Hawk didn’t disagree. “Someone else like you.”

I closed the files.

Room silent.

Truth heavy.

“Now tell me why you said Kandahar,” I said.

He didn’t blink. Didn’t pretend he’d forgotten.

“Because I’ve seen footage,” Hawk said, voice quiet. “Before everything fell apart, Stafford let a few of us view what ECHO was doing overseas. Early tests. Prototype responses. Some of the visuals looked just like what you described.”

“You should’ve told me.”

He shook his head. “Protocol said otherwise. Back then, we didn’t know who the subjects were. Didn’t know they were civilians. Didn’t know one of them was working at my damn plant.”

His jaw tightened.

“I’ll tell you now, though — whatever they made in Kandahar… you weren’t the first.”

The words chilled more than the hum under the floor.

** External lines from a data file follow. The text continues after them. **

def execVcvt (d a k : BitVec 5) (t : BitVec 3) (sat : BitVec 1) (m : BitVec 3) (s : State) : Out :=
  s.need [.v a.toNat, .v d.toNat]
    (let cb := cvtBits k.toNat
     let n := min (laneN t.toNat) (512 / cb)
     let l := ((vlanes t.toNat (s.V a)).take n).map (cvtElem k.toNat m.toNat (sat == 1#1) (laneFp t.toNat))
     (s.result (.v d.toNat) (pack cb (l.map (·.code))) 4 (flagsOf l) (ftzOf l)).issued)

end Sys2Proof.Machine
end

I packed the drives into a bag.

Hawk watched. “You’re going down to WH27?”

“No,” I said. “Not yet.”

I slung the strap over my shoulder.

“I’m going to Stafford.”

Hawk nodded once. “You need backup?”

“No. Not for this part.”

Because deep down, I already knew:

Whatever I was looking for…

whatever they did to me…

whatever Subject 28 was…

the answers weren’t under CWP anymore.

They were buried deeper.

They were in Stafford.

Waiting.

========================================
ANONYMOUS FIELD LOG — ENTRY ALPHA
CLASSIFIED — PROJECT ECHO CLEARANCE REQUIRED:
Anchor initiated isolated data review within admin office accompanied only by secondary subject. Emotional strain observable but contained; no outward resonance spikes detected. CWP population maintained controlled tension following prior corridor division, though no escalation occurred. Residential and utility sectors remained stable with routine auditory signatures. Sublevel hum beneath WH27 increased in frequency shortly after Anchor began accessing archival material, indicating system responsiveness to Anchor’s cognitive load. Continued covert proximity required.
========================================
ANONYMOUS FIELD LOG — ENTRY BRAVO
CLASSIFIED — PROJECT ECHO CLEARANCE REQUIRED:
NLC telemetry recorded minor oscillation variance corresponding to regional hum drift but no confirmed linkage to CWP due to distance and signal interference. Leadership maintained closed-door posture as staff morale continued to degrade from resource strain. Two enlisted personnel reassigned after dispute over quarantine expansion. Mercer initiated review of legacy Stafford metadata after identifying anomalous sublevel activity patterns. Embedded presence remains undetected; internal tension beneficial for continued infiltration.